### EXERCISE INSTRUCTIONS
Scan the material for "payloadData". Copy every line it appears in.

* * * * * * * * *

-- ==== Sys2Proof/Tests/Slice0.lean ====
section
/-! SUPPORT. Tests of the model: expected results are those of spec/95_test_vectors.md (the vector's id stands in the comment) or are
read from the tables of 30_encoding. Then, for every statement with hypotheses, a witness that meets them. -/

namespace Sys2Proof.Tests

open Sys2Proof.Machine Sys2Proof.Safety

/-- The result that a step delivered last. -/
def lastResult : Outcome → Option Result
  | .next t => t.results.getLast?
  | .fault _ => none
  | .refused _ => none

/-- The operand record that a step leaves. -/
def operandsAfter : Outcome → Option Operands
  | .next t => some t.operands
  | .fault _ => none
  | .refused _ => none

/-- Is the outcome this refusal? -/
def refusedWith (r : Refusal) : Outcome → Bool
  | .next _ => false
  | .fault _ => false
  | .refused q => q == r

/-- A frame operand with its payload in the low bytes. -/
def mkFrame (id : Word32) (flags : Flags3) (len : BitVec 8) (d : Vector Byte 8 := zeroFrame.payloadData) : CanFrame :=
  { identifier := id, flags := flags, payloadLen := len, payloadData := d }

/-- The state with one operand record at the boundary. -/
def onOperands (o : Operands) : State := State.reset.withOperands o

def onFrame (f : CanFrame) : State := onOperands { zeroOperands with frame := f }
def onFrames (a b : CanFrame) : State := onOperands { zeroOperands with frameA := a, frameB := b }
def onBuf (b : Buffer) : State := onOperands { zeroOperands with buf := b }
def onSeconds (x : Binary64) : State := onOperands { zeroOperands with seconds := x }
def onPair (s u : Int) : State :=
  onOperands { zeroOperands with sec := BitVec.ofInt 32 s, usec := BitVec.ofInt 32 u }
def onMsg (m : BcmMessage) : State := onOperands { zeroOperands with msg := m }
def onMsgs (a b : BcmMessage) : State := onOperands { zeroOperands with msgA := a, msgB := b }

/-- The frame of S8. -/
def frameS8 : CanFrame := mkFrame 0x123 0b000 8 #v[0x00, 0x11, 0x22, 0x33, 0x44, 0x55, 0x66, 0x77]
/-- The frame of S9. -/
def frameS9 : CanFrame := mkFrame 0x12345678 0b000 4 #v[0xDE, 0xAD, 0xBE, 0xEF, 0, 0, 0, 0]
/-- The message of V-B1. -/
def msgB1 : BcmMessage :=
  { opcode := 1, flags := 3, repeatCount := 0, interval1 := 0, interval2 := 0x3FB999999999999A, identifier := 0x123,
    frames := [frameS8, frameS9] }
/-- The message of V-B2. -/
def msgB2 : BcmMessage :=
  { opcode := 5, flags := 0x823, repeatCount := 7, interval1 := 0x3FF8000000000000, interval2 := 0x3FD0000000000000,
    identifier := 0x800007FF, frames := [] }

/-- The bytes of S8 (V-F2). -/
def bytesF2 : Buffer := [0x23#8, 0x01, 0x00, 0x00, 0x08, 0x00, 0x00, 0x00, 0x00, 0x11, 0x22, 0x33, 0x44, 0x55, 0x66, 0x77]
/-- The bytes of S9 (V-F6). -/
def bytesF6 : Buffer := [0x78#8, 0x56, 0x34, 0x92, 0x04, 0x00, 0x00, 0x00, 0xDE, 0xAD, 0xBE, 0xEF, 0x00, 0x00, 0x00, 0x00]
/-- The 72 bytes of V-B1. -/
def bytesB1 : Buffer :=
  [0x01#8, 0x00, 0x00, 0x00, 0x03, 0x00, 0x00, 0x00, 0x00, 0x00, 0x00, 0x00, 0x00, 0x00, 0x00, 0x00, 0x00, 0x00, 0x00, 0x00] ++
  [0x00#8, 0x00, 0x00, 0x00, 0xA0, 0x86, 0x01, 0x00, 0x23, 0x01, 0x00, 0x00, 0x02, 0x00, 0x00, 0x00, 0x00, 0x00, 0x00, 0x00] ++
  bytesF2 ++ bytesF6

/-! ## WellFormed: an ill-formed term for each check -/

theorem test_wf_refuses_wide_op : InstrWord.wf ⟨.cmd, 8⟩ = false := by decide
theorem test_wf_refuses_unnamed_opcode : InstrWord.wf ⟨.bcmOpcode, 4⟩ = false := by decide
theorem test_wf_refuses_two_flags_in_one_word : InstrWord.wf ⟨.bcmFlag, 3⟩ = false := by decide
theorem test_wf_refuses_can_flag_below_bit_29 : InstrWord.wf ⟨.canFlag, 0x10000000⟩ = false := by decide
theorem test_valid_refuses_identifier_bit_29 : (mkFrame 0x20000000 0 0).valid = false := by decide
theorem test_valid_refuses_nine_bytes : (mkFrame 1 0 9).valid = false := by decide
theorem test_normalized_refuses_extended_without_eff :
    (mkFrame 0x800 0 0).normalized = false ∧ (mkFrame 0x800 0 0).valid = true := by decide
theorem test_padded_refuses_data_beyond_length : (mkFrame 1 0 1 #v[1, 2, 0, 0, 0, 0, 0, 0]).padded = false := by
  decide +kernel
theorem test_message_refuses_opcode_4 : ({ msgB1 with opcode := 4 }).opcodeNamed = false := by decide
theorem test_message_refuses_nan_interval :
    ({ msgB1 with interval1 := 0x7FF8000000000000 }).intervalsInDomain Binary64.arith = false := by decide +kernel
theorem test_message_refuses_interval_2147483648 :
    ({ msgB1 with interval2 := 0x41E0000000000000 }).intervalsInDomain Binary64.arith = false := by decide +kernel
theorem test_message_refuses_bad_frame : ({ msgB1 with frames := [frameS8, mkFrame 1 0 9] }).framesValid = false := by
  decide
theorem test_message_refuses_too_many_frames (m : BcmMessage) (h : m.frames.length = 2 ^ 32) : m.countFits = false := by
  unfold BcmMessage.countFits
  rw [h]
  decide
theorem test_config_refuses_buffer_above_max : ({ Config.hardware with bufMax := some 15 }).admits 16 = false := by
  decide
theorem test_message_B1_is_valid : msgB1.valid Config.hardware = true := by decide +kernel

/-! ## Decoding: the words of 30_encoding rules R44, R56, R57, R58 -/

theorem test_decode_operation_words :
    decode ⟨.cmd, 0b000⟩ = .ok .frameEnc ∧ decode ⟨.cmd, 0b001⟩ = .ok .frameDec ∧
    decode ⟨.cmd, 0b010⟩ = .ok .ivalToWire ∧ decode ⟨.cmd, 0b011⟩ = .ok .ivalFromWire ∧
    decode ⟨.cmd, 0b100⟩ = .ok .bcmEnc ∧ decode ⟨.cmd, 0b101⟩ = .ok .bcmDec ∧
    decode ⟨.cmd, 0b110⟩ = .ok .frameEq ∧ decode ⟨.cmd, 0b111⟩ = .ok .bcmEq :=
  ⟨rfl, rfl, rfl, rfl, rfl, rfl, rfl, rfl⟩
theorem test_decode_opcode_words :
    decode ⟨.bcmOpcode, 1⟩ = .ok .txSetup ∧ decode ⟨.bcmOpcode, 2⟩ = .ok .txDelete ∧
    decode ⟨.bcmOpcode, 3⟩ = .ok .txRead ∧ decode ⟨.bcmOpcode, 5⟩ = .ok .rxSetup ∧
    decode ⟨.bcmOpcode, 6⟩ = .ok .rxDelete ∧ decode ⟨.bcmOpcode, 7⟩ = .ok .rxRead ∧
    decode ⟨.bcmOpcode, 10⟩ = .ok .rxStatus ∧ decode ⟨.bcmOpcode, 11⟩ = .ok .rxTimeout ∧
    decode ⟨.bcmOpcode, 12⟩ = .ok .rxChanged ∧ decode ⟨.bcmOpcode, 8⟩ = .error .unnamedOpcode :=
  ⟨rfl, rfl, rfl, rfl, rfl, rfl, rfl, rfl, rfl, rfl⟩
theorem test_decode_flag_words :
    decode ⟨.bcmFlag, 0x00000001⟩ = .ok .setTimer ∧ decode ⟨.bcmFlag, 0x00000002⟩ = .ok .startTimer ∧
    decode ⟨.bcmFlag, 0x00000020⟩ = .ok .rxFilterId ∧ decode ⟨.bcmFlag, 0x00000010⟩ = .error .unnamedBcmFlag ∧
    decode ⟨.canFlag, 0x20000000⟩ = .ok .errFlag ∧ decode ⟨.canFlag, 0x40000000⟩ = .ok .rtrFlag ∧
    decode ⟨.canFlag, 0x80000000⟩ = .ok .effFlag ∧ decode ⟨.canFlag, 0x10000000⟩ = .error .unnamedCanFlag :=
  ⟨rfl, rfl, rfl, rfl, rfl, rfl, rfl, rfl⟩
theorem test_decode_table_words :
    decodeTableWord 8 5 = some .bcmDec ∧ decodeTableWord 8 9 = none ∧ decodeTableWord 32 12 = some .rxChanged ∧
    decodeTableWord 32 0x20 = some .rxFilterId ∧ decodeTableWord 32 0x80000000 = some .effFlag ∧
    decodeTableWord 32 4 = none := by decide

/-! ## FRAME.ENC, FRAME.DEC, FRAME.EQ -/

-- V-F6
theorem test_frameEnc_forces_eff : lastResult (exec .frameEnc (onFrame frameS9)) = some (.ok (.frameEnc bytesF6 true)) := by
  decide +kernel
-- V-F13: the decided behaviour on a reserved identifier
theorem test_frameEnc_reserved_identifier :
    lastResult (exec .frameEnc (onFrame (mkFrame 0x20000001 0 1 #v[9, 0, 0, 0, 0, 0, 0, 0]))) =
      some (.ok (.frameEnc [0x01, 0, 0, 0xA0, 1, 0, 0, 0, 9, 0, 0, 0, 0, 0, 0, 0] true)) := by decide +kernel
-- V-D4
theorem test_frameDec_ignores_padding_and_keeps_flags :
    lastResult (exec .frameDec (onBuf
      [0x00, 0x08, 0, 0, 2, 0xAA, 0xBB, 0xCC, 1, 2, 3, 4, 5, 6, 7, 8])) =
      some (.ok (.frameDec (mkFrame 0x800 0 2 #v[1, 2, 0, 0, 0, 0, 0, 0]))) := by decide +kernel
-- V-D7
theorem test_frameDec_length_byte_nine :
    lastResult (exec .frameDec (onBuf
      [0xFF, 0xFF, 0xFF, 0xFF, 9, 0, 0, 0, 1, 2, 3, 4, 5, 6, 7, 8])) =
      some (.ok (.frameDec (mkFrame 0x1FFFFFFF 0b111 8 #v[1, 2, 3, 4, 5, 6, 7, 8]))) := by decide +kernel
-- V-Q2
theorem test_frameEq_lengths_differ :
    lastResult (exec .frameEq (onFrames (mkFrame 0x123 0 1 #v[1, 0, 0, 0, 0, 0, 0, 0])
      (mkFrame 0x123 0 2 #v[1, 0, 0, 0, 0, 0, 0, 0]))) = some (.ok (.frameEq false)) := by decide +kernel
-- V-Q1, with data beyond the length that takes no part (rule R75)
theorem test_frameEq_ignores_data_beyond_length :
    lastResult (exec .frameEq (onFrames (mkFrame 0x123 0 1 #v[1, 7, 0, 0, 0, 0, 0, 0])
      (mkFrame 0x123 0 1 #v[1, 9, 0, 0, 0, 0, 0, 0]))) = some (.ok (.frameEq true)) := by decide +kernel

/-! ## IVAL.TOWIRE, IVAL.FROMWIRE -/

-- V-T26
theorem test_ivalToWire_minus_0_3 :
    lastResult (exec .ivalToWire (onSeconds 0xBFD3333333333333)) =
      some (.ok (.ivalToWire 0 (BitVec.ofInt 32 (-300000)))) := by decide +kernel
-- V-T28, the largest operand in the domain
theorem test_ivalToWire_largest :
    lastResult (exec .ivalToWire (onSeconds 0x41DFFFFFFFFFFFFF)) =
      some (.ok (.ivalToWire 2147483647 999999)) := by decide +kernel
-- V-W10
theorem test_ivalFromWire_two_roundings :
    lastResult (exec .ivalFromWire (onPair 2 790186)) = some (.ok (.ivalFromWire 0x4006524D099E0E74)) := by
  decide +kernel
-- V-W19
theorem test_ivalFromWire_least_pair :
    lastResult (exec .ivalFromWire (onPair (-2147483648) (-2147483648))) =
      some (.ok (.ivalFromWire 0xC1E000010C6F7A0B)) := by decide +kernel

/-! ## BCM.ENC, BCM.DEC, BCM.EQ -/

-- V-B1
theorem test_bcmEnc_B1 : lastResult (exec .bcmEnc (onMsg msgB1)) = some (.ok (.bcmEnc bytesB1 [false, true])) := by
  decide +kernel
-- V-B3: negative interval, maximal fields, a reserved opcode
theorem test_bcmEnc_B3 :
    lastResult (exec .bcmEnc (onMsg
      { opcode := 4, flags := 0xFFFFFFFF, repeatCount := 0xFFFFFFFF, interval1 := 0xBFF8000000000000,
        interval2 := 0x400000008637BD06, identifier := 0xFFFFFFFF, frames := [mkFrame 0x7FF 0b010 0] })) =
      some (.ok (.bcmEnc
        ([4, 0, 0, 0, 0xFF, 0xFF, 0xFF, 0xFF, 0xFF, 0xFF, 0xFF, 0xFF, 0xFF, 0xFF, 0xFF, 0xFF, 0xE0, 0x5E, 0xF8, 0xFF] ++
         [2, 0, 0, 0, 1, 0, 0, 0, 0xFF, 0xFF, 0xFF, 0xFF, 1, 0, 0, 0, 0, 0, 0, 0] ++
         [0xFF, 0x07, 0, 0x40, 0, 0, 0, 0, 0, 0, 0, 0, 0, 0, 0, 0]) [false])) := by decide +kernel
-- V-B1, decoded
theorem test_bcmDec_B1 :
    lastResult (exec .bcmDec (onBuf bytesB1)) =
      some (.ok (.bcmDec { msgB1 with frames := [frameS8, { frameS9 with flags := 0b100 }] })) := by decide +kernel
-- V-E13: a surplus chunk is not ignored
theorem test_bcmDec_surplus_chunk :
    lastResult (exec .bcmDec (onBuf (bytesB1 ++ List.replicate 16 0))) = some (.error .frameCountMismatch) := by
  decide +kernel
-- V-B4: 0.1 against 0.1000004 in interval2
theorem test_bcmEq_compares_floats :
    lastResult (exec .bcmEq (onMsgs msgB1 { msgB1 with interval2 := 0x3FB999A04F964049 })) =
      some (.ok (.bcmEq false)) := by decide +kernel
-- rule R89: +0 equals -0
theorem test_bcmEq_zeros :
    lastResult (exec .bcmEq (onMsgs msgB1 { msgB1 with interval1 := 0x8000000000000000 })) =
      some (.ok (.bcmEq true)) := by decide +kernel

/-! ## The data rows (rules R56, R57, R58) -/

theorem test_rxTimeout_puts_11 :
    (operandsAfter (exec .rxTimeout (onMsg msgB1))).map (·.msg) = some { msgB1 with opcode := 11 } := by decide +kernel
theorem test_rxFilterId_sets_bit_5 :
    (operandsAfter (exec .rxFilterId (onMsg msgB1))).map (·.msg) = some { msgB1 with flags := 0x23 } := by decide +kernel
theorem test_effFlag_sets_flags_2 :
    (operandsAfter (exec .effFlag (onFrame frameS9))).map (·.frame) = some { frameS9 with flags := 0b100 } := by
  decide +kernel

/-! ## Steps -/

theorem test_first_step_runs_frameEnc :
    lastResult (step (State.reset.withFetchWord 8 0)) = some (.ok (.frameEnc (List.replicate 16 0) false)) := by
  decide +kernel
-- V-E5
theorem test_first_step_runs_bcmDec : lastResult (step (State.reset.withFetchWord 8 5)) = some (.error .lengthError) := by
  decide +kernel
theorem test_unnamed_word_refused :
    refusedWith (.unnamedWord .unnamedOpcode) (step (State.reset.withFetchWord 32 4)) = true := by decide +kernel

/-! ## Witnesses: for every statement with hypotheses, a state and operands that meet them -/

/-- The state before a request of FRAME.ENC on S9. -/
def beforeS9 : State :=
  { State.reset with inputs := [⟨⟨.cmd, 0⟩, some { zeroOperands with frame := frameS9 }⟩] }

* * * * * * * * *

### EXERCISE RESULT
def mkFrame (id : Word32) (flags : Flags3) (len : BitVec 8) (d : Vector Byte 8 := zeroFrame.payloadData) : CanFrame :=
  { identifier := id, flags := flags, payloadLen := len, payloadData := d }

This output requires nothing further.